WORK TO COMPLETE: Please copy out the entries below exactly, beginning with the line that contains "-- ==== Sys2Proof/Tests/Slice0.lean" and ending with the line that contains "set_option Elab.async false", and include nothing outside that span.

Collected data:
§ §
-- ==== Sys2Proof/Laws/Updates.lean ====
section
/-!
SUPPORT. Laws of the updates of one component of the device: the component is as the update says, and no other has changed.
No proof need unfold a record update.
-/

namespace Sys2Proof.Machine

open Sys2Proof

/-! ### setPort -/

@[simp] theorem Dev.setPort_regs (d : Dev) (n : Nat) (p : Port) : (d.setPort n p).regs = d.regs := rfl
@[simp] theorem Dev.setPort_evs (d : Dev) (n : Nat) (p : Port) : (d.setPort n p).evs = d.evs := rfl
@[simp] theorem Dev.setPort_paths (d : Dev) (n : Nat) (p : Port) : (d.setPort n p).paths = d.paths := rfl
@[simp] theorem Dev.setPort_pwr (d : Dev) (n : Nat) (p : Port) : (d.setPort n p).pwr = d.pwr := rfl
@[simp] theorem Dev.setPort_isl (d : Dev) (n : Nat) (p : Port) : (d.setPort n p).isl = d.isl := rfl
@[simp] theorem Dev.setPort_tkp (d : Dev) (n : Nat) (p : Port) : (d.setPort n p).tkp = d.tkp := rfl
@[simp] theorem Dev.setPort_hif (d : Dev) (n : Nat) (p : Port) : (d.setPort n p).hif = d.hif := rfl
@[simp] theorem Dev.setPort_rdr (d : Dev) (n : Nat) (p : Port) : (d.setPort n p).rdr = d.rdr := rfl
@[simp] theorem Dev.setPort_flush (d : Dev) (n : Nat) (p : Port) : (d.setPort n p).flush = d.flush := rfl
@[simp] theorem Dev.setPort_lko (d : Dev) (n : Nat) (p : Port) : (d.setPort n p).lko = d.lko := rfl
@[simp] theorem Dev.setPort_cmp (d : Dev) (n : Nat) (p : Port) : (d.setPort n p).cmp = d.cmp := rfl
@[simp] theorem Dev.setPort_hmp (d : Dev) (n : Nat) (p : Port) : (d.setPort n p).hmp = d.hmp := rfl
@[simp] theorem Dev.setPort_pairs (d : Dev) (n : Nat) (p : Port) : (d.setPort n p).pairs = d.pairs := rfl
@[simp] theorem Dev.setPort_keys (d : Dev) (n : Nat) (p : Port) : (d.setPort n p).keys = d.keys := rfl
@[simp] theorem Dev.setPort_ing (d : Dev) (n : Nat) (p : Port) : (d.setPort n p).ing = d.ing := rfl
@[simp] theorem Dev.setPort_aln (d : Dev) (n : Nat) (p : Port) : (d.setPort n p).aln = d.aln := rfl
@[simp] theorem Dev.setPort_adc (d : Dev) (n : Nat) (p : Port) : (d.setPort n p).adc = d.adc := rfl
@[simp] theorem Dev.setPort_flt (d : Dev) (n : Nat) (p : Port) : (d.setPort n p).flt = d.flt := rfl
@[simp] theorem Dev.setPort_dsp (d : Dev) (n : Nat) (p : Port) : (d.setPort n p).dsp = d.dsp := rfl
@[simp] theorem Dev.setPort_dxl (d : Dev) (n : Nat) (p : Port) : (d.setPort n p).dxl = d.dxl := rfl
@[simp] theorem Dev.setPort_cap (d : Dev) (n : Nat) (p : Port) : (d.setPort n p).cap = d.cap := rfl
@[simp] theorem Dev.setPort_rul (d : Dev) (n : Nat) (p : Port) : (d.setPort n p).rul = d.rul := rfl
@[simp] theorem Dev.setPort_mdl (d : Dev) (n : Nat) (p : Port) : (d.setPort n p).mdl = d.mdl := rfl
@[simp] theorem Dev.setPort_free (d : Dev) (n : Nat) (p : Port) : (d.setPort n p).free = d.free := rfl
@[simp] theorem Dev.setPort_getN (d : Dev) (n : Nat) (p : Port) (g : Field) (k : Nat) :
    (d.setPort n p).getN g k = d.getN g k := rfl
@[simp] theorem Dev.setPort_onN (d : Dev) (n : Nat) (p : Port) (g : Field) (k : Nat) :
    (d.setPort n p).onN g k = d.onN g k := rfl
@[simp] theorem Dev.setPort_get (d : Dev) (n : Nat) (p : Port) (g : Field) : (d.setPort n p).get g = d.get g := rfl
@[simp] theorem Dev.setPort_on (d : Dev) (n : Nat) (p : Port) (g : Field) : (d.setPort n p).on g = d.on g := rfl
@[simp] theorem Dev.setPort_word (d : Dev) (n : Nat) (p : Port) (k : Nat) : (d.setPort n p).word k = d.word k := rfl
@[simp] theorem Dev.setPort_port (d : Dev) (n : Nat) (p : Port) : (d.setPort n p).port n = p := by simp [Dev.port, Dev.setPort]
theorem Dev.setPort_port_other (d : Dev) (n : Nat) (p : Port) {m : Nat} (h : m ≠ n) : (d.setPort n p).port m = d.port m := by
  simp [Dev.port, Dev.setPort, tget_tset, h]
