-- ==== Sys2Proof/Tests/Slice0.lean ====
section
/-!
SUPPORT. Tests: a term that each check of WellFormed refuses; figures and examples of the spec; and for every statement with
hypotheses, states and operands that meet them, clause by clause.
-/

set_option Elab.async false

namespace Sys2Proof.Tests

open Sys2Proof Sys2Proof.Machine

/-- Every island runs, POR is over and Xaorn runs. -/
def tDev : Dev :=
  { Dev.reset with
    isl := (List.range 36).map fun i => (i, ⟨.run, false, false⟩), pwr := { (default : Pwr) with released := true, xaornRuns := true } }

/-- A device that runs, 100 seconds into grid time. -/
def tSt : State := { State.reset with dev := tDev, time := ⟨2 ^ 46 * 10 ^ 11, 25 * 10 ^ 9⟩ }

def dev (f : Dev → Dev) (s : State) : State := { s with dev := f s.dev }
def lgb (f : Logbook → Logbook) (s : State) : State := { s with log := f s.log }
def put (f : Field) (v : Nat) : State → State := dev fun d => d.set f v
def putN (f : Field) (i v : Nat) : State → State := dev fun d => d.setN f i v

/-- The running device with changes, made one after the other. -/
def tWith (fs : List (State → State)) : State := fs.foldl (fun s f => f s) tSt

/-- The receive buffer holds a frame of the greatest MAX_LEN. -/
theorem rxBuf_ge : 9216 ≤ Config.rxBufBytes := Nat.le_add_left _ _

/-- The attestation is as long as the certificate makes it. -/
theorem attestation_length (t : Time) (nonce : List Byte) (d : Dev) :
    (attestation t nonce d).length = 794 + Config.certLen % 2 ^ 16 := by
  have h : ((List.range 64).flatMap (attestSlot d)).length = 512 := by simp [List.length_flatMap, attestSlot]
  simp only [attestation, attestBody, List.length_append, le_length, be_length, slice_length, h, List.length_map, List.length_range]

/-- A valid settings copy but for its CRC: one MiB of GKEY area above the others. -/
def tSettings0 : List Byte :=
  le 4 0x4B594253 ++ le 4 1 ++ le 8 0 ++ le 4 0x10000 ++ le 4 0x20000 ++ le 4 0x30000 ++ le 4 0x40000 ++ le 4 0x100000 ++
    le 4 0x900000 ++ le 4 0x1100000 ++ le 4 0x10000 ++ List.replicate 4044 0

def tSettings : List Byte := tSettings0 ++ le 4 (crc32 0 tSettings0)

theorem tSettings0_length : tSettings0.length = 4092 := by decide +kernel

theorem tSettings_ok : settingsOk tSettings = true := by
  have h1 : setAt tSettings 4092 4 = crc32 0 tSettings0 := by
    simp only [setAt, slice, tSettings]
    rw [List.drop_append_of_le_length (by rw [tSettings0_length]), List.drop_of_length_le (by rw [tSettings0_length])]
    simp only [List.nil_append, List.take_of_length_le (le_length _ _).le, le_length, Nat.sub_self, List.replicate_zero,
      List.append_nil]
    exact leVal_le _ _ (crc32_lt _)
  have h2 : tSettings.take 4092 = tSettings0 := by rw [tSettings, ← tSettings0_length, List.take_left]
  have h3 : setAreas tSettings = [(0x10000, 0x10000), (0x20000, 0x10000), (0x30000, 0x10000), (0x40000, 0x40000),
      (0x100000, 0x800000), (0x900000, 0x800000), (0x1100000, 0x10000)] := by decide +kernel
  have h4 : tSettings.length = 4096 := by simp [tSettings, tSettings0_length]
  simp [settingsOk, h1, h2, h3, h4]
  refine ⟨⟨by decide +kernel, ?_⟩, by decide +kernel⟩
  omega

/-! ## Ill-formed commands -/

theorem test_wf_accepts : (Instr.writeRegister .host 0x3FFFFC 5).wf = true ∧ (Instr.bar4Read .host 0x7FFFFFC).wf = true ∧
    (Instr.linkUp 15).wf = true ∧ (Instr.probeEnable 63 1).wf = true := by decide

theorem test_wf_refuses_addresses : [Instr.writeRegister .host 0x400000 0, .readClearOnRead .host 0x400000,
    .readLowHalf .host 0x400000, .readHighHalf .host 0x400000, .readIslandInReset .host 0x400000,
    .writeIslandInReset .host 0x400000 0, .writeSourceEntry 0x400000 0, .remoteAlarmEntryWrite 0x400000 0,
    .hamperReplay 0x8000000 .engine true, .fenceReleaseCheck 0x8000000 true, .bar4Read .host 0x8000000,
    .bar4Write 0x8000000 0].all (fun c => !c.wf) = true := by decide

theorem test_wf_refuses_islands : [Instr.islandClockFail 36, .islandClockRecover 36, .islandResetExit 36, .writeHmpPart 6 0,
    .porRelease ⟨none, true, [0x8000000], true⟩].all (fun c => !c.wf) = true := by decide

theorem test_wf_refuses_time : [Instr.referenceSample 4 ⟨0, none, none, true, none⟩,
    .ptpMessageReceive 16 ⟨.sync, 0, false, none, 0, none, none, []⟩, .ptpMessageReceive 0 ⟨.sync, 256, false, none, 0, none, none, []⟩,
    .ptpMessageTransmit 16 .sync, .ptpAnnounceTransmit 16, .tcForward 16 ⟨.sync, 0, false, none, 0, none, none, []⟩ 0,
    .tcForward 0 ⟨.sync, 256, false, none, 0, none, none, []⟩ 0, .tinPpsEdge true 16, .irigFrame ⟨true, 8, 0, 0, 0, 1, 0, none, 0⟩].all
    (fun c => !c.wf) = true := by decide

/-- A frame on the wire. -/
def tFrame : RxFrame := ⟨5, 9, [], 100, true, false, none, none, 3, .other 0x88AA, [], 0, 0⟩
§ §
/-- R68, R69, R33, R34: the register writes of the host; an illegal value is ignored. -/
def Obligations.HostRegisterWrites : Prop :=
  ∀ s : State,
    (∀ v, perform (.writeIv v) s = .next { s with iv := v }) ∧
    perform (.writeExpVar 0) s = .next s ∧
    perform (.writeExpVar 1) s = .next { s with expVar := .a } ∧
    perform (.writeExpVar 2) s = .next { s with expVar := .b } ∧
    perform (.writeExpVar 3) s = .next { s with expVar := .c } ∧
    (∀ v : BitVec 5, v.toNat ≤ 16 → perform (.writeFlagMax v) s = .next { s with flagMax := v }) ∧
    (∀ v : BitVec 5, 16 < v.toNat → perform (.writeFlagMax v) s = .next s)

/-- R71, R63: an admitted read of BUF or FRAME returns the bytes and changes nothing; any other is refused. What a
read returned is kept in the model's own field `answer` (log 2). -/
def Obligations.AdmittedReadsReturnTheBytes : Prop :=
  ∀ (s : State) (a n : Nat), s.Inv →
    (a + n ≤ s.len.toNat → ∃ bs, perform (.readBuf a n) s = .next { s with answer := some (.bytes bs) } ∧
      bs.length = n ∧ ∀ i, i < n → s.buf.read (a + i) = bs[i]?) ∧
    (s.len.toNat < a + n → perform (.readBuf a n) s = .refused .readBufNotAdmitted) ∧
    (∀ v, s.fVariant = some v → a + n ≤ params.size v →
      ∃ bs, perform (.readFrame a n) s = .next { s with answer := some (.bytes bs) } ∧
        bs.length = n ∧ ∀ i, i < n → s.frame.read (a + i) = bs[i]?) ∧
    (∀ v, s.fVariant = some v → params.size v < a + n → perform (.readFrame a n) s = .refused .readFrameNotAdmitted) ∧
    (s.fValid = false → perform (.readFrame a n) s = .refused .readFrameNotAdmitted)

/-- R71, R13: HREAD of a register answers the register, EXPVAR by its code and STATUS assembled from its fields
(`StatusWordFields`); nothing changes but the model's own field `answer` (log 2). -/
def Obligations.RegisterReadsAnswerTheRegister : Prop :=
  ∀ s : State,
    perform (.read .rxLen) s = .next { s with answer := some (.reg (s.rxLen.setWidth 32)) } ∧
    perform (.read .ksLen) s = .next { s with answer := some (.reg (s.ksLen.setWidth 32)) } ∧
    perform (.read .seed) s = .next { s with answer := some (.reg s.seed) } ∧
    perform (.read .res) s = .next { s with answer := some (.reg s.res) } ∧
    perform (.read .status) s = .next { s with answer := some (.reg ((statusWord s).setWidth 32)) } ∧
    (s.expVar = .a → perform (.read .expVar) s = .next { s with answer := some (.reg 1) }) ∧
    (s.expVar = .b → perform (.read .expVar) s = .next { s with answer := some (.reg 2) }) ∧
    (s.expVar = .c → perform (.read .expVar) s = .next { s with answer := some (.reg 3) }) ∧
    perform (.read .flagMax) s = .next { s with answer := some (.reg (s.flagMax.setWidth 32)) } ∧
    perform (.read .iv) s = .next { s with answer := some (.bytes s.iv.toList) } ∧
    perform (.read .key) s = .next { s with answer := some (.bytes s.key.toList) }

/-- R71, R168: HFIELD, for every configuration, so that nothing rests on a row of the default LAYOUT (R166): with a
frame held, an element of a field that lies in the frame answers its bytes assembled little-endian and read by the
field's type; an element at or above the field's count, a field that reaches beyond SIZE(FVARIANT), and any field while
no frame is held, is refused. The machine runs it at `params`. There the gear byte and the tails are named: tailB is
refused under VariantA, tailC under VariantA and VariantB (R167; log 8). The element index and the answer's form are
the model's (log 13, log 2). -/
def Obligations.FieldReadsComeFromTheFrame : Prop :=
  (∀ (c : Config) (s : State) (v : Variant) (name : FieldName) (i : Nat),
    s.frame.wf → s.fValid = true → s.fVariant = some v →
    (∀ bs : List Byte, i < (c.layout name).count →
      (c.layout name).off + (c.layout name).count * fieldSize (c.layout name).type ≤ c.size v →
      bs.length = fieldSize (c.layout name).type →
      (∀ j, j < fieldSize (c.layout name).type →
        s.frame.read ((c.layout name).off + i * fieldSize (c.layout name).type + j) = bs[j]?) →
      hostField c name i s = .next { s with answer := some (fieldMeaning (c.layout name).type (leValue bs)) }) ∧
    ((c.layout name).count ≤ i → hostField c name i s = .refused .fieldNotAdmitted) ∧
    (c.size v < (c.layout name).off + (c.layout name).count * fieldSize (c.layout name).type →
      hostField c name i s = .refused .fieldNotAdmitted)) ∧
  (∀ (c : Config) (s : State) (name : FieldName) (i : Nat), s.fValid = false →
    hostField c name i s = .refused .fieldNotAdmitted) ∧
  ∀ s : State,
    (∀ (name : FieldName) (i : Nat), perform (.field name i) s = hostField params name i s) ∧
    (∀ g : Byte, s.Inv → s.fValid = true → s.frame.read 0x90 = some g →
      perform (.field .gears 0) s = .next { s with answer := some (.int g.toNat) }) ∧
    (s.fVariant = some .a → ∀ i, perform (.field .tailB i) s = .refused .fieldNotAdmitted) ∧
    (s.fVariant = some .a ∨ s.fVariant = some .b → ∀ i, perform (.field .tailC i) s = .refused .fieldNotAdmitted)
§ §
TASK RESPONSE:
-- ==== Sys2Proof/Tests/Slice0.lean ====
section
/-!
SUPPORT. Tests: a term that each check of WellFormed refuses; figures and examples of the spec; and for every statement with
hypotheses, states and operands that meet them, clause by clause.
-/

set_option Elab.async false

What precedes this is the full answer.